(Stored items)

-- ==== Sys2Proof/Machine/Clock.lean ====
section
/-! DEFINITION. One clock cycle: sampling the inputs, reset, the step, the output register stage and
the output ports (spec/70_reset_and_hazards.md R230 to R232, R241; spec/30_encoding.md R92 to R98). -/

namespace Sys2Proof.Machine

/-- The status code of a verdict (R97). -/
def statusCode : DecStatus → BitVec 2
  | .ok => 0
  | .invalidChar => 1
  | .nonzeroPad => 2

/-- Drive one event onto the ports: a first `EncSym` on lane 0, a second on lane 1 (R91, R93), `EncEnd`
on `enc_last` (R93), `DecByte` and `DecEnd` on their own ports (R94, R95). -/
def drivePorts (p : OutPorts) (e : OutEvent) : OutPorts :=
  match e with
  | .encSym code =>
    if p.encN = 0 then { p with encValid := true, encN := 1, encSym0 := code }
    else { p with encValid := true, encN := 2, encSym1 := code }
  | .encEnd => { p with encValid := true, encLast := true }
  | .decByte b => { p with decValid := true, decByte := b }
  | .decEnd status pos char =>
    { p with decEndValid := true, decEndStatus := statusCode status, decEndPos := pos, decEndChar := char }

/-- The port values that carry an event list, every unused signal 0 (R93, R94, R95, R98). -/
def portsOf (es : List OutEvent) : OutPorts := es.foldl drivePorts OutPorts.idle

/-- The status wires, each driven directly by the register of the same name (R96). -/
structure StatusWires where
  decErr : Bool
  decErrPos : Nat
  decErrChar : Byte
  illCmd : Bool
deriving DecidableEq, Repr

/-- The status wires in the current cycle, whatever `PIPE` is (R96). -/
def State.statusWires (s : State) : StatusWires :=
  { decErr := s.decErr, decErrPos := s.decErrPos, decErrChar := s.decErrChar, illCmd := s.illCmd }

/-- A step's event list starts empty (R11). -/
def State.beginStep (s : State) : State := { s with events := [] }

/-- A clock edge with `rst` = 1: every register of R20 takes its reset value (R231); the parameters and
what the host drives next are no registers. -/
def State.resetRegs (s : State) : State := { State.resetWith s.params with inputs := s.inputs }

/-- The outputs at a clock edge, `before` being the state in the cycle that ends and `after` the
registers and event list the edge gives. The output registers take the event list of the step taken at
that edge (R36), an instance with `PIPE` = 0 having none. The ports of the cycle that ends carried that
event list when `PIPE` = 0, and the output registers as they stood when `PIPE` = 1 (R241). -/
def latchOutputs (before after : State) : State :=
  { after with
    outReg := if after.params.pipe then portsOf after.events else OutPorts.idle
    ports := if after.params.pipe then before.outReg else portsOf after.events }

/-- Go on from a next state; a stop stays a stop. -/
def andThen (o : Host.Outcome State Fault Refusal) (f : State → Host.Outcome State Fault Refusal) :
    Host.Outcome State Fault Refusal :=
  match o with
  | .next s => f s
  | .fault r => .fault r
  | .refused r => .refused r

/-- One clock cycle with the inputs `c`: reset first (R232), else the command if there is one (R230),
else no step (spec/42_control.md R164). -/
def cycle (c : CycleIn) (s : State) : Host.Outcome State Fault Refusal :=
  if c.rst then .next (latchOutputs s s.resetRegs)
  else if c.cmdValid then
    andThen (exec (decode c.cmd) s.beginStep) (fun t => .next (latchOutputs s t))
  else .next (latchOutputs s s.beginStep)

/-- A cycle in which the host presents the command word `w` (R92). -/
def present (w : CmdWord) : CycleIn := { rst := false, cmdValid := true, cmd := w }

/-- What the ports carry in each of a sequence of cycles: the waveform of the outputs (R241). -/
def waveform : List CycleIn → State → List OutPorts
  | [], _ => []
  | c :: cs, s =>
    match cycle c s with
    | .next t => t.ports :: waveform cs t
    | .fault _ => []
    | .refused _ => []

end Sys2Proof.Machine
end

...

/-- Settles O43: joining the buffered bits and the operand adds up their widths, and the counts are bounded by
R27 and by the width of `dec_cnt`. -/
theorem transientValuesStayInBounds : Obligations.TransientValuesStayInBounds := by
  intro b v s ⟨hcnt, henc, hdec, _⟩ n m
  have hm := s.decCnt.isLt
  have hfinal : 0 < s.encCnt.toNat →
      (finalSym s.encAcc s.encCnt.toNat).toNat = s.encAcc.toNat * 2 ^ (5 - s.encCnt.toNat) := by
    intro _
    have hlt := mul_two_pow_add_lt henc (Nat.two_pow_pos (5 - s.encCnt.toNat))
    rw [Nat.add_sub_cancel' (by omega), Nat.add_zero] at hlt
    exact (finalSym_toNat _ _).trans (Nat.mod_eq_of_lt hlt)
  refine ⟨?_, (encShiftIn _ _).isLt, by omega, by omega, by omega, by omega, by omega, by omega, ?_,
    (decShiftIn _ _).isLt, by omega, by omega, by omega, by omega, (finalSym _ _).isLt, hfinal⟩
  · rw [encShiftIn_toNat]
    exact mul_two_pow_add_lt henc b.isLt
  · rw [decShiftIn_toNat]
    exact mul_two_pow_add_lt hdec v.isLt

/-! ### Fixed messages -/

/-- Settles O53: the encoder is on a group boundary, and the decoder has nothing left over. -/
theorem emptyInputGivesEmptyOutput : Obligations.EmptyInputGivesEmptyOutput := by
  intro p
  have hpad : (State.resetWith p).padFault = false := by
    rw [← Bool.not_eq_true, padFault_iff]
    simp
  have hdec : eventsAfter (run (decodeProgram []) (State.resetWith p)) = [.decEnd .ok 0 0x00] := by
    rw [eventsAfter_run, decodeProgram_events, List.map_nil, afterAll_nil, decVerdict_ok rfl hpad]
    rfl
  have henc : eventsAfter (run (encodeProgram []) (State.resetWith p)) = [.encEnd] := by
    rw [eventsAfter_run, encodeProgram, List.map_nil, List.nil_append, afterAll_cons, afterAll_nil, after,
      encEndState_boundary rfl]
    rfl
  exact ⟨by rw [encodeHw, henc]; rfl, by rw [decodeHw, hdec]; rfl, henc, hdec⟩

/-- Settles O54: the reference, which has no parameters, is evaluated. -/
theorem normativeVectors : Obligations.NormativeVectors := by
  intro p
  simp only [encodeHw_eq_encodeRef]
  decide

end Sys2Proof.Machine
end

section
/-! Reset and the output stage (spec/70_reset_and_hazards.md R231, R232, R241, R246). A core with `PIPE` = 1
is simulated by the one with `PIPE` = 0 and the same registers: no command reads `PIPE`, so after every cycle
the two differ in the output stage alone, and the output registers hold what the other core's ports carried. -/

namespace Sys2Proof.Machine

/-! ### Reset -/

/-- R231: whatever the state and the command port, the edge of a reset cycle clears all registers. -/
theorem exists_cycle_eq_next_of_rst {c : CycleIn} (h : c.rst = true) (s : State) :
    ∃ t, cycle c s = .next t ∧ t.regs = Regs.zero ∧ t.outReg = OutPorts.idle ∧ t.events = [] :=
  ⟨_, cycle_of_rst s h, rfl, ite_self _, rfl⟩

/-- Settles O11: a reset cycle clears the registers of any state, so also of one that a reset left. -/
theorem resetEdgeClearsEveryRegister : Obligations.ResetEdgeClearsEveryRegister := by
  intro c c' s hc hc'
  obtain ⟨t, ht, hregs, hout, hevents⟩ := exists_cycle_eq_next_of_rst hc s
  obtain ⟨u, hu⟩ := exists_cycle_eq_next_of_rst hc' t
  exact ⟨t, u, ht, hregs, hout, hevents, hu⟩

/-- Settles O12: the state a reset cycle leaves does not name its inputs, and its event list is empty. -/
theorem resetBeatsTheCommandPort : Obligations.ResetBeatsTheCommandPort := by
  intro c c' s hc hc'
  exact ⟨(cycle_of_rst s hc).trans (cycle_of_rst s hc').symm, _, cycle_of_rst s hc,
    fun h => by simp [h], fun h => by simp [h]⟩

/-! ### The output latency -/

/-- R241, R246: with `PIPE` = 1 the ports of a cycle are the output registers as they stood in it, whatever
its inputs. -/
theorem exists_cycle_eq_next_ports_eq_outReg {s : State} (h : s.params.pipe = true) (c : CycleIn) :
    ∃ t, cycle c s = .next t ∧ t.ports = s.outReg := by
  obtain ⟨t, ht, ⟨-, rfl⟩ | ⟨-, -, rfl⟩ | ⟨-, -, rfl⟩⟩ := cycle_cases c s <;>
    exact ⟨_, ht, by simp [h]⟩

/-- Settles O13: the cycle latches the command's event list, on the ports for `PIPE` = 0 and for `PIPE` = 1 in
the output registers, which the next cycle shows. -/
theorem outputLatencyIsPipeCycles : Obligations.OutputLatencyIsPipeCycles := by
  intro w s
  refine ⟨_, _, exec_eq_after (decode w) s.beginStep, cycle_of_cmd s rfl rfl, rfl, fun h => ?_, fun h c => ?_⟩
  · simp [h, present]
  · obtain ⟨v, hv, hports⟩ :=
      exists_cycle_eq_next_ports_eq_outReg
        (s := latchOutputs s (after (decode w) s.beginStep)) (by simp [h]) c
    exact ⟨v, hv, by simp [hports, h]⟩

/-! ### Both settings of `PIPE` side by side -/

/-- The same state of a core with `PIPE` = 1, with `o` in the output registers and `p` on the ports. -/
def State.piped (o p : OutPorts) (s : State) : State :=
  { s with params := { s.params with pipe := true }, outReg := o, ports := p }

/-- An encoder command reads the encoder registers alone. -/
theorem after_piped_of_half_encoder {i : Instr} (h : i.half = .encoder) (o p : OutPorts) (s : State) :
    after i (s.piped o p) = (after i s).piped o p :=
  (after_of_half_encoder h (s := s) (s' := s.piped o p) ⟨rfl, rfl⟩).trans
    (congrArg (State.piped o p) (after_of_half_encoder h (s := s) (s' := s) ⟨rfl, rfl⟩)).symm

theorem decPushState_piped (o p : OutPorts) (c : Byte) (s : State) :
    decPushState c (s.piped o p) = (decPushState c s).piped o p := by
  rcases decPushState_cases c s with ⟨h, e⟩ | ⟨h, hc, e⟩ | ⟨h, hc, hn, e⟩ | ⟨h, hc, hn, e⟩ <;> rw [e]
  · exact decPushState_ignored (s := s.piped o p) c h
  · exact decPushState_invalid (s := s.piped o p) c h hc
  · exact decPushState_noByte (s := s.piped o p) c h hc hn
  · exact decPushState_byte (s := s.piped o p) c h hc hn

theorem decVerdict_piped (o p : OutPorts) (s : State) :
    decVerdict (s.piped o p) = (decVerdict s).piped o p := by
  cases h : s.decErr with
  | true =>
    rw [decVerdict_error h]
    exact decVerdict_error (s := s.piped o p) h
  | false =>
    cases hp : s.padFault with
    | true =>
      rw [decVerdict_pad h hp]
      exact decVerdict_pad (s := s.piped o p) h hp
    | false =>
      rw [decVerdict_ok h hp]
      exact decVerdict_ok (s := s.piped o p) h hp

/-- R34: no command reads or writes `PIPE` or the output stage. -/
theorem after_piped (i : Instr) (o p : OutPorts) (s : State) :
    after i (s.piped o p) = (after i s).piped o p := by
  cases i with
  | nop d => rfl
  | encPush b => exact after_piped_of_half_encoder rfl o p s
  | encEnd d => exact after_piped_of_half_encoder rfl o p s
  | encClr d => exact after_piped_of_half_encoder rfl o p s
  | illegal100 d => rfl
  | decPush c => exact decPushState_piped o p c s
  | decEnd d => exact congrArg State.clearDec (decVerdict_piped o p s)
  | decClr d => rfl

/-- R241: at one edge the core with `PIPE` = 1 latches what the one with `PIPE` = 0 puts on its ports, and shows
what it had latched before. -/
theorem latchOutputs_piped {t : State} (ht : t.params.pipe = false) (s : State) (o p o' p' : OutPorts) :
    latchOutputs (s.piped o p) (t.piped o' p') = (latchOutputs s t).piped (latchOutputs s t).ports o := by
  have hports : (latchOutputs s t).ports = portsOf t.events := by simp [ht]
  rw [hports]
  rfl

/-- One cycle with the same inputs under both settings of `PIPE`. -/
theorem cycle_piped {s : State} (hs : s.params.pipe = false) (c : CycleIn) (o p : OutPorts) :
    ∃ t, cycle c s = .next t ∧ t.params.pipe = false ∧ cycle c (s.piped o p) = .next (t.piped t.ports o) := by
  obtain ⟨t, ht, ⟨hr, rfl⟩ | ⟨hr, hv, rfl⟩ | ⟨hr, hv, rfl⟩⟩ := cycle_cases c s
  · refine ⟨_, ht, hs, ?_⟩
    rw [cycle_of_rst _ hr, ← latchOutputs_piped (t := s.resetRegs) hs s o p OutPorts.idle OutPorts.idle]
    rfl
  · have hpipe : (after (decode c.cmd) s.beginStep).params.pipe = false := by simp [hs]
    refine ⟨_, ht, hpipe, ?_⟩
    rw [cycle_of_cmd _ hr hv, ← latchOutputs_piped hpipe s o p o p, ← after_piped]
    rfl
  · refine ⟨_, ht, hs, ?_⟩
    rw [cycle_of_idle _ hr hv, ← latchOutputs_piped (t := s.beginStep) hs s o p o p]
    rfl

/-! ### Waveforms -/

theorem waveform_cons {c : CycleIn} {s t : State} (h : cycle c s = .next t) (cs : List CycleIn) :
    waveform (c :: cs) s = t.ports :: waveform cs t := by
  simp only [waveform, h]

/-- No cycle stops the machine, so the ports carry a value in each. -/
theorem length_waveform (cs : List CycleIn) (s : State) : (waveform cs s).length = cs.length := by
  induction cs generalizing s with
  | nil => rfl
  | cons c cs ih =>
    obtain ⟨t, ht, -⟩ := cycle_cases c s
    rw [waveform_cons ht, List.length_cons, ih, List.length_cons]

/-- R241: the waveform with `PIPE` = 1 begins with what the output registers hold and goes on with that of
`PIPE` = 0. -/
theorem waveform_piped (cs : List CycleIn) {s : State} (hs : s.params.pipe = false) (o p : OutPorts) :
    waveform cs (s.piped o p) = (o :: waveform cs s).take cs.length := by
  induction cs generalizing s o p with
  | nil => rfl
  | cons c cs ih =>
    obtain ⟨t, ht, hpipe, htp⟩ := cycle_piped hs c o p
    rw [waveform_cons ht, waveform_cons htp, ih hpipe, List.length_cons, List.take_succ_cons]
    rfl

- YOUR TASK: When the line with "illegal100 d => rfl" is reached in the data above, begin copying, and stop after the line with "theorem waveform_piped (cs"; copy each line exactly, both ends included.

- EXPECTED ANSWER:
  | illegal100 d => rfl
  | decPush c => exact decPushState_piped o p c s
  | decEnd d => exact congrArg State.clearDec (decVerdict_piped o p s)
  | decClr d => rfl

/-- R241: at one edge the core with `PIPE` = 1 latches what the one with `PIPE` = 0 puts on its ports, and shows
what it had latched before. -/
theorem latchOutputs_piped {t : State} (ht : t.params.pipe = false) (s : State) (o p o' p' : OutPorts) :
    latchOutputs (s.piped o p) (t.piped o' p') = (latchOutputs s t).piped (latchOutputs s t).ports o := by
  have hports : (latchOutputs s t).ports = portsOf t.events := by simp [ht]
  rw [hports]
  rfl

/-- One cycle with the same inputs under both settings of `PIPE`. -/
theorem cycle_piped {s : State} (hs : s.params.pipe = false) (c : CycleIn) (o p : OutPorts) :
    ∃ t, cycle c s = .next t ∧ t.params.pipe = false ∧ cycle c (s.piped o p) = .next (t.piped t.ports o) := by
  obtain ⟨t, ht, ⟨hr, rfl⟩ | ⟨hr, hv, rfl⟩ | ⟨hr, hv, rfl⟩⟩ := cycle_cases c s
  · refine ⟨_, ht, hs, ?_⟩
    rw [cycle_of_rst _ hr, ← latchOutputs_piped (t := s.resetRegs) hs s o p OutPorts.idle OutPorts.idle]
    rfl
  · have hpipe : (after (decode c.cmd) s.beginStep).params.pipe = false := by simp [hs]
    refine ⟨_, ht, hpipe, ?_⟩
    rw [cycle_of_cmd _ hr hv, ← latchOutputs_piped hpipe s o p o p, ← after_piped]
    rfl
  · refine ⟨_, ht, hs, ?_⟩
    rw [cycle_of_idle _ hr hv, ← latchOutputs_piped (t := s.beginStep) hs s o p o p]
    rfl

/-! ### Waveforms -/

theorem waveform_cons {c : CycleIn} {s t : State} (h : cycle c s = .next t) (cs : List CycleIn) :
    waveform (c :: cs) s = t.ports :: waveform cs t := by
  simp only [waveform, h]

/-- No cycle stops the machine, so the ports carry a value in each. -/
theorem length_waveform (cs : List CycleIn) (s : State) : (waveform cs s).length = cs.length := by
  induction cs generalizing s with
  | nil => rfl
  | cons c cs ih =>
    obtain ⟨t, ht, -⟩ := cycle_cases c s
    rw [waveform_cons ht, List.length_cons, ih, List.length_cons]

/-- R241: the waveform with `PIPE` = 1 begins with what the output registers hold and goes on with that of
`PIPE` = 0. -/
theorem waveform_piped (cs : List CycleIn) {s : State} (hs : s.params.pipe = false) (o p : OutPorts) :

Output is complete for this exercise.